What to produce: Restate word for word the span that opens with the line containing "let t := (s.headerBegun" and closes with the final line of the data; give only those lines.

____ The data

/-- A sixteen-bit subsegment header, id and length (30_encoding R104); id 0 has no length and is no such header. -/
def decodeSubHeader (base : Bool) (id : BitVec 4) (len : BitVec 12) : Except Reject Instr :=
  match id.toNat with
  | 0 => .error .wrongLength
  | 1 => .ok (.ac3x base len)
  | 2 => .ok (if base then .ac3b len else .subskip2x len)
  | 3 => .ok (.subskip3 base len)
  | n => if n < 8 then .ok (.subskip4to7 base (slice n 0 2) len) else .ok (.subskip8to15 base (slice n 0 3) len)

/-- Program-configuration codes by class (30_encoding R112). -/
def decodePcfg (code : BitVec 6) : Instr :=
  if code ≤ 23#6 then .pcfgValid code
  else if code ≤ 62#6 then .pcfgReserved code
  else .pcfgIllegal

/-- Frame-rate codes by class (30_encoding R114). -/
def decodeFrc (code : BitVec 4) : Instr :=
  if code = 0#4 then .frcReserved code
  else if code ≤ 5#4 then .frcLow code
  else if code ≤ 8#4 then .frcStd code
  else .frcReserved code

/-- The instruction of a code whose length its slot admits. -/
def decodeAt (par : Params) (slot : Slot) (nbits b : Nat) : Except Reject Instr :=
  match slot with
  | .cmd => .ok (decodeCmd (slice b 0 3))
  | .state => decodeState (slice b 0 4)
  | .preamble1 => decodePreamble1 (BitVec.ofNat 32 b)
  | .preamble2 => decodePreamble2 (BitVec.ofNat 32 b)
  | .burst1 => .ok (.bi1 (slice b 29 3) (slice b 24 5) (slice b 23 1) (slice b 21 2) (slice b 16 5) (slice b 0 16))
  | .burst2 => .ok (.bi2 (slice b 12 20) (slice b 0 12))
  | .sync d => decodeSync d b
  | .key .d16 => .ok (.keyw16 (slice b 0 16))
  | .key .d20 => .ok (.keyw20 (slice b 0 20))
  | .key .d24 => .ok (.keyw24 (slice b 0 24))
  | .crcWord .d16 r => .ok (.crcw16 r (slice b 0 16))
  | .crcWord .d20 r => .ok (.crcw20 r (slice b 0 20))
  | .crcWord .d24 r => .ok (.crcw24 r (slice b 0 24))
  | .audioSample .d16 => .ok (.audiosample16 (slice b 0 16))
  | .audioSample .d20 => .ok (.audiosample20 (slice b 0 20))
  | .audioSample .d24 => .ok (.audiosample24 (slice b 0 24))
  | .mdhdr => .ok (.mdhdr (slice b 20 4) (slice b 10 10) (slice b 4 6) (slice b 0 4))
  | .tcblock => .ok (.tcblock (splitBits par.tcLayout.widths b))
  | .chsz c => .ok (.chsz c (slice b 0 10))
  | .extsz => .ok (.extsz (slice b 0 8))
  | .metsz => .ok (.metsz (slice b 0 8))
  | .pmeta p => .ok (.pmeta p (slice b 2 8) (slice b 0 2))
  | .cmeta c => .ok (.cmeta c (slice b 21 4) (slice b 20 1) (slice b 10 10) (slice b 0 10))
  | .descChar p => .ok (decodeChar p (slice b 0 8))
  | .subHeader base =>
    if nbits = 4 then (if b = 0 then .ok (.subend base) else .error .wrongLength)
    else decodeSubHeader base (slice b 12 4) (slice b 0 12)
  | .ac3Block false base p => .ok (.ac3base base p (splitBits (par.ac3Layout false).widths b))
  | .ac3Block true base p =>
    let v := splitBits (par.ac3Layout true).widths b
    .ok (.ac3ext base p (v.take par.ac3LayoutBase.length) (v.drop par.ac3LayoutBase.length))
  | .addbsi base p =>
    if nbits = 1 then (if b = 0 then .ok (.addbsi0 base p) else .error .wrongLength)
    else if slice b 6 1 = 1#1 then .ok (.addbsi1 base p (slice b 0 6)) else .error .wrongLength
  | .peak c => .ok (.peak c (slice b 0 10))
  | .rms c => .ok (.rms c (slice b 0 10))
  | .pcfgCode => .ok (decodePcfg (slice b 0 6))
  | .frcCode => .ok (decodeFrc (slice b 0 4))

/-- The decoder: total on any code. -/
def decode (par : Params) (u : Code) : Except Reject Instr :=
  if 2 ^ u.nbits ≤ u.bits then .error .tooWide
  else if u.slot.admits par u.nbits then decodeAt par u.slot u.nbits u.bits
  else .error .wrongLength

/-! ### The encoder -/

/-- The pattern of an instruction, bit field by bit field (30_encoding R92 to R114); `none` for the operations that
have no bit pattern (format PRIM, 30_encoding R118). -/
def encode (par : Params) : Instr → Option Code
  | .nop => some ⟨.cmd, 3, 0⟩
  | .readFrame => some ⟨.cmd, 3, 1⟩
  | .probe => some ⟨.cmd, 3, 2⟩
  | .align => some ⟨.cmd, 3, 3⟩
  | .clear => some ⟨.cmd, 3, 4⟩
  | .cmdReserved5 => some ⟨.cmd, 3, 5⟩
  | .cmdReserved6 => some ⟨.cmd, 3, 6⟩
  | .cmdReserved7 => some ⟨.cmd, 3, 7⟩
  | .idle => some ⟨.state, 4, 0⟩
  | .preamble => some ⟨.state, 4, 1⟩
  | .burstinfo => some ⟨.state, 4, 2⟩
  | .sync => some ⟨.state, 4, 3⟩
  | .metadata => some ⟨.state, 4, 4⟩
  | .framedist => some ⟨.state, 4, 5⟩
  | .progmeta => some ⟨.state, 4, 6⟩
  | .chanmeta => some ⟨.state, 4, 7⟩
  | .mdsubseg => some ⟨.state, 4, 8⟩
  | .audio => some ⟨.state, 4, 9⟩
  | .extsubseg => some ⟨.state, 4, 10⟩
  | .audioext => some ⟨.state, 4, 11⟩
  | .meter => some ⟨.state, 4, 12⟩
  | .complete => some ⟨.state, 4, 13⟩
  | .probescan => some ⟨.state, 4, 14⟩
  | .pa16 => some ⟨.preamble1, 32, 0xF8720000⟩
  | .pa20 => some ⟨.preamble1, 32, 0x6F872000⟩
  | .pa24 => some ⟨.preamble1, 32, 0x96F87200⟩
  | .pb16 => some ⟨.preamble2, 32, 0x4E1F0000⟩
  | .pb20 => some ⟨.preamble2, 32, 0x54E1F000⟩
  | .pb24 => some ⟨.preamble2, 32, 0xA54E1F00⟩
  | .bi1 s d e m t r => some ⟨.burst1, 32, (s ++ d ++ e ++ m ++ t ++ r).toNat⟩
  | .bi2 l r => some ⟨.burst2, 32, (l ++ r).toNat⟩
  | .sync16 k => some ⟨.sync .d16, 16, (0b000001111000111#15 ++ k).toNat⟩
  | .sync20 k => some ⟨.sync .d20, 20, (0b0000011110001000111#19 ++ k).toNat⟩
  | .sync24 k => some ⟨.sync .d24, 24, (0b00000111100010001000111#23 ++ k).toNat⟩
  | .keyw16 k => some ⟨.key .d16, 16, k.toNat⟩
  | .keyw20 k => some ⟨.key .d20, 20, k.toNat⟩
  | .keyw24 k => some ⟨.key .d24, 24, k.toNat⟩
  | .crcw16 r c => some ⟨.crcWord .d16 r, 16, c.toNat⟩
  | .crcw20 r c => some ⟨.crcWord .d20 r, 20, c.toNat⟩
  | .crcw24 r c => some ⟨.crcWord .d24 r, 24, c.toNat⟩
  | .audiosample16 a => some ⟨.audioSample .d16, 16, a.toNat⟩
  | .audiosample20 a => some ⟨.audioSample .d20, 20, a.toNat⟩
  | .audiosample24 a => some ⟨.audioSample .d24, 24, a.toNat⟩
  | .mdhdr i s c t => some ⟨.mdhdr, 24, (i ++ s ++ c ++ t).toNat⟩
  | .tcblock v => some ⟨.tcblock, par.tcLayout.bits, joinBits par.tcLayout.widths v⟩
  | .chsz c s => some ⟨.chsz c, 10, s.toNat⟩
  | .extsz x => some ⟨.extsz, 8, x.toNat⟩
  | .metsz m => some ⟨.metsz, 8, m.toNat⟩
  | .pmeta p c b => some ⟨.pmeta p, 10, (c ++ b).toNat⟩
  | .cmeta c r p b e => some ⟨.cmeta c, 25, (r ++ p ++ b ++ e).toNat⟩
  | .nul p => some ⟨.descChar p, 8, 0x00⟩
  | .stx p => some ⟨.descChar p, 8, 0x02⟩
  | .etx p => some ⟨.descChar p, 8, 0x03⟩
  | .print p c => some ⟨.descChar p, 8, c.toNat⟩
  | .charOther p c => some ⟨.descChar p, 8, c.toNat⟩
  | .subend base => some ⟨.subHeader base, 4, 0⟩
  | .ac3x base l => some ⟨.subHeader base, 16, (0b0001#4 ++ l).toNat⟩
  | .ac3b l => some ⟨.subHeader true, 16, (0b0010#4 ++ l).toNat⟩
  | .subskip2x l => some ⟨.subHeader false, 16, (0b0010#4 ++ l).toNat⟩
  | .subskip3 base l => some ⟨.subHeader base, 16, (0b0011#4 ++ l).toNat⟩
  | .subskip4to7 base i l => some ⟨.subHeader base, 16, (0b01#2 ++ i ++ l).toNat⟩
  | .subskip8to15 base i l => some ⟨.subHeader base, 16, (0b1#1 ++ i ++ l).toNat⟩
  | .ac3base base p v =>
    some ⟨.ac3Block false base p, (par.ac3Layout false).bits, joinBits (par.ac3Layout false).widths v⟩
  | .ac3ext base p v w =>
    some ⟨.ac3Block true base p, (par.ac3Layout true).bits, joinBits (par.ac3Layout true).widths (v ++ w)⟩
  | .addbsi0 base p => some ⟨.addbsi base p, 1, 0⟩
  | .addbsi1 base p l => some ⟨.addbsi base p, 7, (0b1#1 ++ l).toNat⟩
  | .peak c v => some ⟨.peak c, 10, v.toNat⟩
  | .rms c v => some ⟨.rms c, 10, v.toNat⟩
  | .pcfgValid c => some ⟨.pcfgCode, 6, c.toNat⟩
  | .pcfgReserved c => some ⟨.pcfgCode, 6, c.toNat⟩
  | .pcfgIllegal => some ⟨.pcfgCode, 6, 63⟩
  | .frcLow t => some ⟨.frcCode, 4, t.toNat⟩
  | .frcStd t => some ⟨.frcCode, 4, t.toNat⟩
  | .frcReserved t => some ⟨.frcCode, 4, t.toNat⟩
  | .crcfold _ => none
  | .payloadInit => none
  | .pullword => none
  | .getbits _ => none
  | .skipbits _ => none
  | .regionStart _ => none
  | .padseg _ _ => none
  | .crccheck _ => none
  | .timecode => none
  | .continuityUpdate _ _ => none
  | .continuityInvalidate => none
  | .descchar _ _ => none
  | .subsegloop _ => none
  | .skipsubseg _ => none
  | .ac3info _ _ => none
  | .addbsi _ _ => none
  | .ac3check _ _ => none
  | .audiohalf _ _ _ => none
  | .pcfg _ => none
  | .memRead _ _ => none
  | .srcReadWord => none
  | .srcMark => none
  | .srcReset => none
  | .srcAlign => none
  | .raise _ => none
  | .emit _ => none
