/-- The probe goes from `s`, `off` bytes from its start, to `t`, `off'` bytes from its start (41_burst R166): it passes a
zero word by one unit and a failed candidate by one unit per stream, each inside the window and in the stream. -/
inductive ProbeWalk : State → Nat → State → Nat → Prop where
  | here (s : State) (off : Nat) : ProbeWalk s off s off
  | zero (s t : State) (off off' : Nat) (hin : off < s.cfg.PROBE_WINDOW.toNat)
      (hlen : s.src.POS + s.sampleBytes ≤ s.src.MEM.len) (h : s.wordAt 0 = 0)
      (rest : ProbeWalk (s.marked.advanced s.sampleBytes) (off + s.sampleBytes) t off') : ProbeWalk s off t off'
  | failed (s t : State) (off off' : Nat) (hin : off < s.cfg.PROBE_WINDOW.toNat)
      (hlen : s.src.POS + s.streams * s.sampleBytes ≤ s.src.MEM.len) (h : s.FailedCandidate)
      (rest : ProbeWalk ((s.marked.setPd s.candidateDepth).advanced (s.streams * s.sampleBytes))
        (off + s.streams * s.sampleBytes) t off') : ProbeWalk s off t off'

/-- The state after the probe, standing `off` bytes from its start, meets the preamble of depth `d` (41_burst R166). -/
def State.afterProbe (s : State) (d : Depth) (off : Nat) : State :=
  { s with
    br := { s.br with DEPTH := some d }
    pd := some d
    cfg := { s.cfg with PROBE_OFF := BitVec.ofNat 32 off }
    src := { s.src with MARKPOS := s.src.POS, MARK_V := true }
    ev := if s.cfg.PROBE_LATE.toNat < off then s.ev ++ [.probeLate off] else s.ev }

/-! ### Frame header -/

/-- The state after `SYNC` has met the sync word (42_frame_header R191): the sync word, the key flag, the first region
start. -/
def State.afterSync (s : State) (d : Depth) : State :=
  let s1 := s.consume d d.bits
  (s1.setBr { s1.br with KEYP := s.bitAt d (d.bits - 1) }).afterRegionStart d true

/-- The state after `CONTINUITY_UPDATE` (42_frame_header R197). -/
def State.afterContinuity (s : State) (idx : Nat) (df : Bool) : State :=
  (s.setCont ⟨true, idx, true, df⟩).setEv
    (s.ev ++
      (if s.cont.LASTIDX_V = true ∧ idx ≠ s.cont.LASTIDX + s.par.tcStep
        then [.tcDiscont (s.cont.LASTIDX + s.par.tcStep) idx] else []) ++
      (if s.cont.LASTDROP_V = true ∧ s.cont.LASTDROP ≠ df
        then [if df then .dropOn else .dropOff] else []))

/-- The state after a timecode block with these fields (42_frame_header R195). -/
def State.afterTimecode (s : State) (fields : List ((TcField × Nat) × Nat)) : State :=
  let t : TcRegs := s.tc.storeAll fields
  if t.TC_HT = 3 ∧ t.TC_HU = 15 then
    ((s.setTc { t with TCVALID := false }).setCont { s.cont with LASTIDX_V := false, LASTDROP_V := false }).setEv
      (s.ev ++ [.tcInvalid])
  else
    (s.setTc { t with TCVALID := true, FRAMEIDX := t.frameIndex }).afterContinuity t.frameIndex t.TC_DF

/-- The state after `TIMECODE` (42_frame_header R195): the fields of `TC_LAYOUT` stand one after another in the stream. -/
def State.afterTimecodeBlock (s : State) (d : Depth) : State :=
  (s.consume d s.par.tcLayout.bits).afterTimecode (s.layoutFields d 0 s.par.tcLayout)

/-- The metadata header up to the program-configuration code (42_frame_header R192). -/
def State.headerBegun (s : State) (mdid : BitVec 4) (size : BitVec 10) (pcfgc : BitVec 6) : State :=
  s.setFr { s.fr with MDID := mdid, MDSIZE := size, PCFGC := pcfgc }

/-- A legal program-configuration code resolved (42_frame_header R192, 45_progconfig R270). -/
def State.configured (s : State) (pcfgc : BitVec 6) : State :=
  s.setFr { s.fr with
    NCH := BitVec.ofNat 4 (s.pcfgRow pcfgc).1.val, NPROG := BitVec.ofNat 4 (s.pcfgRow pcfgc).2.val }

/-- The state after the metadata header fields, all legal (42_frame_header R192). -/
def State.afterHeader (s : State) (mdid : BitVec 4) (size : BitVec 10) (pcfgc : BitVec 6) (frc : BitVec 4) : State :=
  let t := (s.headerBegun mdid size pcfgc).configured pcfgc
  t.setFr { t.fr with FRC := frc, LFR := decide (1 ≤ frc.toNat ∧ frc.toNat ≤ 5) }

________

Solution for this problem:
  let t := (s.headerBegun mdid size pcfgc).configured pcfgc
  t.setFr { t.fr with FRC := frc, LFR := decide (1 ≤ frc.toNat ∧ frc.toNat ≤ 5) }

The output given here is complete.